In 1919, Prūsas was offered to lead the State Control Department, and later the Ministry of Finance. As a member of the Party of National Progress, Prūsas unsuccessfully ran in the April 1920 election to the Constituent Assembly of Lithuania.

In late September 1922, Prūsas was appointed deputy of Vladas Jurgutis, governor of the Bank of Lithuania who was an educated economist but without banking experience. Prūsas was reluctant to join and the government even considered drafting him to the Lithuanian Army so that he could be ordered to work at the bank. Prūsas worked on establishing a bank of issue and introducing the Lithuanian litas in October 1922. In 1923–1924, we was a member of the bank's Central Discount Committee, which made decisions on granting loans and guarantees. Generally, the bank leaned towards a conservative and restrictive monetary police; Prūsas spoke in favor of its liberalization.

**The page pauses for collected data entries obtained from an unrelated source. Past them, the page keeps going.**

/-- What holds an agent back from a word of `n` words with token bits `t`, if anything does (R40, R42, R43). -/
def blocked (s : State) (c : Nat) (e : Engine) (t : BitVec 4) (n : Nat) : Option Wait :=
  let x := s.cell c
  let a := x.agent e
  if !active s c || a.halted then some .other
  else if a.sig.getLsbD 1 then some .leftSignal
  else if a.sig.getLsbD 0 then some .rightSignal
  else if !slipOk x e n then some .slip
  else if tokOk x s.now e t then none
  else if wl t && !hasTok x s.now (leftOf e) e then some .leftToken else some .rightToken

/-- The agent waits. -/
def waits (s : State) (c : Nat) (e : Engine) (w : Wait) : State :=
  let x := s.cell c
  s.setCell c (x.setAgent e { x.agent e with wait := w })

/-- The tokens of a word's wait bits leave their FIFOs (R42, R43). -/
def takeToks (x : Cell) (e : Engine) (t : BitVec 4) : Cell :=
  let a := x.agent e
  if a.taken.contains a.dpos then x
  else
    let x1 := if wl t then takeTok x (leftOf e) e else x
    if wr t then takeTok x1 (rightOf e) e else x1

/-- The agent passes a word of `n` words and goes on at `np`; its signals are owed until its words are complete. -/
def retireAt (s : State) (c : Nat) (e : Engine) (t : BitVec 4) (n : Nat) (np : Word) : State :=
  let x := takeToks (s.cell c) e t
  let a := passTo (x.agent e) n np
  flushSig (s.setCell c { x.setAgent e { a with sig := t.setWidth 2 } with lastPass := s.now }) c e

/-- The agent passes a word and goes on at the next one. -/
def retire (s : State) (c : Nat) (e : Engine) (t : BitVec 4) (n : Nat) : State :=
  retireAt s c e t n (((s.cell c).agent e).pc + wd (4 * n))

/-- An agent passes words that are not for it: no tokens, no signals (R38). -/
def skipWords (s : State) (c : Nat) (e : Engine) (n : Nat) : State :=
  let x := s.cell c
  let a := x.agent e
  s.setCell c { x.setAgent e (passTo a n (a.pc + wd (4 * n))) with lastPass := s.now }

/-! Reads and writes of g registers by whoever moves. -/

/-- g register `r` of the mover. -/
def gGet (s : State) (r : BitVec 5) : Word :=
  match s.cur with
  | .agent c _ => (s.cell c).greg r.toNat
  | .ik d => (s.die d).ik.greg r.toNat

/-- Write g register `r` of the mover. -/
def gSet (s : State) (r : BitVec 5) (v : Word) : State :=
  match s.cur with
  | .agent c _ => s.setCell c ((s.cell c).setG r.toNat v)
  | .ik d => let x := s.die d; s.setDie d { x with ik := x.ik.setG r.toNat v }

/-- A g register that awaits a load or the landing of a V word (R167, R238). -/
def gBusy (x : Cell) (r : Nat) : Bool :=
  r != 0 && ((x.loads ++ x.returning).any (fun l => match l.dest with | .reg q _ _ => q = r | _ => false)
    || x.pend.any (fun p => p.gd = some r))

/-! g registers in the order of the text (R167, R323, log 25). -/

/-- An earlier value of g register `r` that an agent at position `p` reads: S, which is further on, has written the register since. -/
def isPast (x : Cell) (p r : Nat) (q : Nat × Nat × Word) : Bool := decide (p ≤ q.1) && decide (q.1 < (x.agent .S).dpos) && q.2.1 == r

/-- S has written g register `r` in a word after position `p`. -/
def wroteSince (x : Cell) (p r : Nat) : Bool := x.gpast.any (isPast x p r)

/-- g register `r` as the words before an agent's position left it. -/
def Cell.gAt (x : Cell) (e : Engine) (r : Nat) : Word :=
  if r = 0 then 0 else match x.gpast.find? (isPast x (x.agent e).dpos r) with
  | some q => q.2.2
  | none => x.greg r

/-- k register `r` as the words before an agent's position left it; its earlier values stand under the number 32 + `r`. -/
def Cell.kAt (x : Cell) (e : Engine) (r : Nat) : BitVec 32 :=
  match x.gpast.find? (isPast x (x.agent e).dpos (32 + r)) with
  | some q => q.2.2.setWidth 32
  | none => x.kreg r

Prūsas served as deputy governor for one term. In his memoirs, he blamed his membership in the Lithuanian Nationalist Union for not being selected for the second term. However, more likely, it was his prior involvement with the now-insolvent Trade and Industry Bank.

===Later years===
Prūsas was appointed the director of the Marijampolė branch of the Bank of Lithuania in October 1926. In his memoirs, he remarked that it was akin to exile. He considered himself too experienced for such a small office. In 1936, a complaint was submitted to the headquarters of the bank claiming that Prūsas unilaterally granted or extended loans and blaming his poor leadership for the losses incurred by the branch. The headquarters did not react to the complaint.

Prūsas continued to be involved in public life. He was elected chairman of the Marijampolė branch of the Lithuanian Nationalist Union. In 1932, he was elected to the Marijampolė city council and served until his death. He was an honorary member of Fraternitas Baltiensis, a student organization. Prūsas contributed articles to Lietuvos aidas, Savivaldybė, Tautos ūkis. He published his memoirs in 1938 (republished in 2014).

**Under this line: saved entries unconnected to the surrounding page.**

-- ==== Sys2Proof/Machine/Sketch.lean ====
section
/-!
DEFINITION. The Sketch Unit (R119 to R138, R416 to R421): slots, headers, the units of a shrink and of a merge, panels, and
the images.
-/
namespace Sys2Proof.Machine

/-! The slot table and the header (R119 to R122). -/

/-- The home byte of offset `o` of a cluster's scratchpad. -/
def skHome (l o : Nat) : Nat := clusterHome l + o % 2 ^ 23
/-- The offset of entry `n` of the slot table. -/
def slotEntry (x : Cluster) (n : Nat) : Nat := bits x.sktab 9 14 * 512 + 8 * n
/-- The entry of slot `n`. -/
def slotWord (s : State) (l n : Nat) : Word := wordAt (rd s (skHome l (slotEntry (s.cluster l) n)) 8) 0
/-- V of an entry. -/
def slotValid (w : Word) : Bool := bit w 0
/-- The base of a slot in the cluster scratchpad. -/
def slotBase (w : Word) : Nat := bits w 8 15 * 256

/-- Header word `i` (offset 8i) of the slot at `b`. -/
def hdrWord (s : State) (l b i : Nat) : Word := wordAt (rd s (skHome l (b + 8 * i)) 8) 0
/-- A header word written. -/
def hdrPut (s : State) (l b i : Nat) (v : Word) : State := writeHome s (skHome l (b + 8 * i)) (wordBytes v) none

/-- A header as it stands: the fields of R121. -/
structure Hdr where
  flags : Nat
  bank : Nat
  c : Nat
  r : Nat
  n : Nat
  m : Nat
  dnb : Nat
  de : Nat
  unit : Nat
  mj : Nat
  op : Nat
  nfold : Word
  msrc : Word
  deriving DecidableEq, Repr

/-- The header in five words. -/
def hdrOf (w : Nat → Word) : Hdr :=
  { flags := bits (w 0) 48 4, bank := bits (w 0) 47 1, c := bits (w 0) 40 7, r := bits (w 0) 32 6, n := bits (w 0) 16 16
    m := bits (w 0) 0 16, dnb := bits (w 1) 32 32, de := bits (w 1) 0 32, unit := bits (w 2) 32 32, mj := bits (w 2) 8 7
    op := bits (w 2) 0 2, nfold := w 3, msrc := w 4 }

/-- The header of the slot at `b`. -/
def readHdr (s : State) (l b : Nat) : Hdr := hdrOf (hdrWord s l b)

/-- The five words of a header. -/
def Hdr.words (h : Hdr) : List Word :=
  [wd (h.flags * 2 ^ 48 + h.bank * 2 ^ 47 + h.c * 2 ^ 40 + h.r * 2 ^ 32 + h.n * 2 ^ 16 + h.m), wd (h.dnb * 2 ^ 32 + h.de)
   , wd (h.unit * 2 ^ 32 + h.mj * 2 ^ 8 + h.op), h.nfold, h.msrc]

/-- The 64 bytes of a header. -/
def Hdr.bytes (h : Hdr) : List Byte := (h.words.map wordBytes).flatten ++ List.replicate 24 0

/-- Write a header whole. -/
def writeHdr (s : State) (l b : Nat) (h : Hdr) : State := writeHome s (skHome l b) h.bytes none

/-- MP of R120: rows rounded up to 32; NP likewise. -/
def pad32 (m : Nat) : Nat := 32 * ((m + 31) / 32)
/-- CAP of a slot (R120). -/
def Hdr.cap (h : Hdr) : Nat := 2 * h.r
/-- FB of a slot (R120). -/
def Hdr.fb (h : Hdr) : Nat := 8 * h.r * (pad32 h.m + pad32 h.n)
/-- The bytes of the extent (R120). -/
def Hdr.extent (h : Hdr) : Nat := 0x10200 + 2 * h.fb
/-- The length of a column of P (`q` false) or Q. -/
def Hdr.len (h : Hdr) (q : Bool) : Nat := if q then h.n else h.m

/-- The offset from the slot base of row `k` of column `j` of P or Q in a bank. -/
def Hdr.col (h : Hdr) (q : Bool) (bank j k : Nat) : Nat :=
  0x10200 + bank * h.fb + (if q then 8 * h.r * pad32 h.m + 4 * pad32 h.n * j else 4 * pad32 h.m * j) + 4 * k

/-! Floating-point values in the extent. -/

/-- An FP32 value at an offset of the cluster scratchpad. -/
def skGet (s : State) (l o : Nat) : Nat := leNat (rd s (skHome l o) 4)
/-- An FP32 value written. -/
def skPut (s : State) (l o v : Nat) : State := writeHome s (skHome l o) (leList 4 v) none

/-- Fma of R124, in the FP32 mode of the array (R110), with its flags added: a NaN addend gives the NaN and no flag (R109). -/
def skFma (a b : Nat) (c : Nat × BitVec 4) : Nat × BitVec 4 :=
  if (decodeFloat fp32 c.1).isNan then (nanBits fp32, c.2)
  else let r := fMulAdd fp32 0 false c.1 a b; (r.1, c.2 ||| r.2)
/-- The sign bit flipped. -/
def neg32 (a : Nat) : Nat := if a < 2 ^ 31 then a + 2 ^ 31 else a - 2 ^ 31
/-- Dot of R124. -/
def skDot (f g : Nat → Nat) (n : Nat) : Nat × BitVec 4 := (List.range n).foldl (fun r k => skFma (f k) (g k) r) (0, 0)

/-- Element (i, j) of the work area at `o` (R120). -/
def work (b o i j : Nat) : Nat := b + o + 4 * (64 * j + i)
/-- The work area of the triangular factor of P or Q. -/
def triArea (q : Bool) : Nat := if q then 0x4100 else 0x100
/-- SIG[j]. -/
def sigAt (b j : Nat) : Nat := b + 0x10100 + 4 * j

/-- A column replaced row by row; the flags gathered. -/
def mapRows (s : State) (n : Nat) (f : State → Nat → Nat × Nat × BitVec 4) (l : Nat) : State × BitVec 4 :=
  (List.range n).foldl (fun r k => let p := f r.1 k; (skPut r.1 l p.1 p.2.1, r.2 ||| p.2.2)) (s, 0)

/-! Units of a shrink (R131). -/

/-- A unit: `q` says whether it works on Q. -/
inductive SkUnit where
  | header
  | n0 (q : Bool) (j : Nat) | proj (q : Bool) (i j : Nat) | update (q : Bool) (i j : Nat) | nj (q : Bool) (j : Nat) | scale (q : Bool) (j : Nat)
  | core (i j : Nat) | pair (i j : Nat) | sig (j : Nat) | sort
  | out (q : Bool) (l i : Nat)
  | energy
  deriving DecidableEq, Repr

/-- The passes over column `j` (R125). -/
def colUnits (q : Bool) (j : Nat) : List SkUnit :=
  .n0 q j :: (List.range j).flatMap (fun i => [.proj q i j, .update q i j]) ++ [.nj q j, .scale q j]

/-- The pairs of one sweep (R127). -/
def sweepUnits (c : Nat) : List SkUnit :=
  (List.range (c - 1)).flatMap (fun i => (List.range (c - 1 - i)).map (fun d => SkUnit.pair i (i + 1 + d)))

/-- The units of a shrink of `c` columns to `rn`, in order. -/
def shrinkUnits (c rn : Nat) : List SkUnit :=
  .header :: (List.range c).flatMap (colUnits false) ++ (List.range c).flatMap (colUnits true)
    ++ (List.range c).flatMap (fun i => (List.range c).map (fun j => SkUnit.core i j))
    ++ (List.replicate 8 (sweepUnits c)).flatten ++ (List.range c).map SkUnit.sig ++ [.sort]
    ++ [false, true].flatMap (fun q => (List.range rn).flatMap (fun l => (List.range c).map (fun i => SkUnit.out q l i)))
    ++ [.energy]

/-- The cycles of a pass over a column. -/
def passCost (h : Hdr) (q : Bool) : Nat := (h.len q + 511) / 512

/-- The cycles of a unit (R131). -/
def unitCost (h : Hdr) (u : SkUnit) : Nat :=
  match u with
  | .header => 24
  | .n0 q _ => passCost h q
  | .proj q _ _ => passCost h q
  | .update q _ _ => passCost h q
  | .nj q _ => passCost h q
  | .scale q _ => passCost h q
  | .core _ _ => 1
  | .pair _ _ => 2
  | .sig _ => 1
  | .sort => h.c
  | .out q _ _ => passCost h q
  | .energy => 16

/-! What the units do. -/

/-- The zeroing test of R125: nj ≤ 2^-46 × n0, compared exactly; false where either is not finite (R417). -/
def negligible (nj n0 : Nat) : Bool :=
  match decodeFloat fp32 nj, decodeFloat fp32 n0 with
  | .fin s m e, .fin t n f => !numLt (.fin t n (f - 46)) (.fin s m e)
  | _, _ => false

/-- Column `j` of an area as a function of the row. -/
def areaCol (s : State) (l b o j : Nat) (k : Nat) : Nat := skGet s l (work b o k j)
/-- Column `j` of a live factor as a function of the row. -/
def factCol (s : State) (l b : Nat) (h : Hdr) (q : Bool) (j k : Nat) : Nat := skGet s l (b + h.col q h.bank j k)

/-- The scale pass of column `j` (R125). -/
def runScale (s : State) (l b : Nat) (h : Hdr) (q : Bool) (j : Nat) : State × BitVec 4 :=
  let n0 := skGet s l (sigAt b j)
  let nj := skGet s l (work b (triArea q) j j)
  if negligible nj n0 then
    mapRows (skPut s l (work b (triArea q) j j) 0) (h.len q) (fun _ k => (b + h.col q h.bank j k, 0, 0)) l
  else
    let rho := fSqrt fp32 0 nj
    let r := mapRows (skPut s l (work b (triArea q) j j) rho.1) (h.len q) (fun t k =>
      let d := fDiv fp32 0 (factCol t l b h q j k) rho.1
      (b + h.col q h.bank j k, d.1, d.2)) l
    (r.1, r.2 ||| rho.2)

/-- The coefficients of a rotation (R127): cs and sn. -/
def rotation (alpha beta gamma : Nat) : Nat × Nat × BitVec 4 :=
  let one := 0x3F800000
  let a := fSub fp32 0 beta alpha
  let g := fMul fp32 0 0x40000000 gamma
  let z := fDiv fp32 0 a.1 g.1
  let q := fMulAdd fp32 0 false one z.1 z.1
  let r := fSqrt fp32 0 q.1
  let den := fAdd fp32 0 (z.1 % 2 ^ 31) r.1
  let zn := decodeFloat fp32 z.1
  let t := fDiv fp32 0 (if !zn.isNan && numLt zn (.fin false 0 0) then neg32 one else one) den.1
  let q2 := fMulAdd fp32 0 false one t.1 t.1
  let r2 := fSqrt fp32 0 q2.1
  let cs := fDiv fp32 0 one r2.1
  let sn := fMul fp32 0 cs.1 t.1
  (cs.1, sn.1, a.2 ||| g.2 ||| z.2 ||| q.2 ||| r.2 ||| den.2 ||| t.2 ||| q2.2 ||| r2.2 ||| cs.2 ||| sn.2)

/-- Row `k` of columns `i` and `j` of an area rotated (R127). -/
def rotateRow (s : State) (l b o i j cs sn k : Nat) : State × BitVec 4 :=
  let x := skGet s l (work b o k i)
  let y := skGet s l (work b o k j)
  let p := fMul fp32 0 sn y
  let q := fMul fp32 0 sn x
  let u := skFma cs x (neg32 p.1, p.2)
  let v := skFma cs y q
  (skPut (skPut s l (work b o k i) u.1) l (work b o k j) v.1, u.2 ||| v.2)

/-- A Jacobi pair (R127). -/
def runPair (s : State) (l b c i j : Nat) : State × BitVec 4 :=
  let f := areaCol s l b 0x8100
  let al := skDot (f i) (f i) c
  let be := skDot (f j) (f j) c
  let ga := skDot (f i) (f j) c
  let fl := al.2 ||| be.2 ||| ga.2
  if ga.1 % 2 ^ 31 = 0 then (s, fl)
  else
    let w := rotation al.1 be.1 ga.1
    (List.range c).foldl (fun r k =>
      let p := rotateRow r.1 l b 0x8100 i j w.1 w.2.1 k
      let q := rotateRow p.1 l b 0xC100 i j w.1 w.2.1 k
      (q.1, r.2 ||| p.2 ||| q.2)) (s, fl ||| w.2.2)

/-- x ranks before y in the sort of R128 (R417: a NaN above every number). -/
def ranksBefore (x y : Nat) : Bool :=
  let a := decodeFloat fp32 x
  let b := decodeFloat fp32 y
  if a.isNan then !b.isNan else !b.isNan && numLt b a

/-- Insert an index into a list sorted by descending key; an equal key goes after. -/
def insertRank (key : Nat → Nat) (x : Nat) (l : List Nat) : List Nat :=
  match l with
  | [] => [x]
  | y :: r => if ranksBefore (key x) (key y) then x :: y :: r else y :: insertRank key x r

/-- pi of R128. -/
def ranks (key : Nat → Nat) (c : Nat) : List Nat := (List.range c).foldl (fun l i => insertRank key i l) []

/-- pi(l) of a slot, from SIG. -/
def piAt (s : State) (l b c n : Nat) : Nat := (ranks (fun j => skGet s l (sigAt b j)) c).getD n 0

/-- One term of an output column (R128). -/
def runOut (s : State) (l b : Nat) (h : Hdr) (q : Bool) (n i : Nat) : State × BitVec 4 :=
  let w := skGet s l (work b (if q then 0xC100 else 0x8100) i (piAt s l b h.c n))
  let nb := 1 - h.bank
  mapRows s (h.len q) (fun t k =>
    let r := skFma (factCol t l b h q i k) w (if i = 0 then 0 else skGet t l (b + h.col q nb n k), 0)
    (b + h.col q nb n k, r.1, r.2)) l

/-- The c × c elements of a work area set to +0, and to `d` on the diagonal. -/
def clearArea (s : State) (l b c o d : Nat) : State :=
  (List.range (c * c)).foldl (fun t k => skPut t l (work b o (k / c) (k % c)) (if k / c = k % c then d else 0)) s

Adomas Prūsas died on 6 April 1939 in Kaunas.

==Personal life==
Prūsas was married to the Latvian writer Emilija Dzenytė-Grietinia-Prūsienė. She is best known for her Lithuanian novel The Priest Kairys (Kunigas Kairys) which dealt with the Lithuanian National Revival. It was published in 1933 and staged as a play in 1936. They had one son named Algirdas.

Prūsas was friends with Jonas Basanavičius and they would visit Prūsas's birthplace.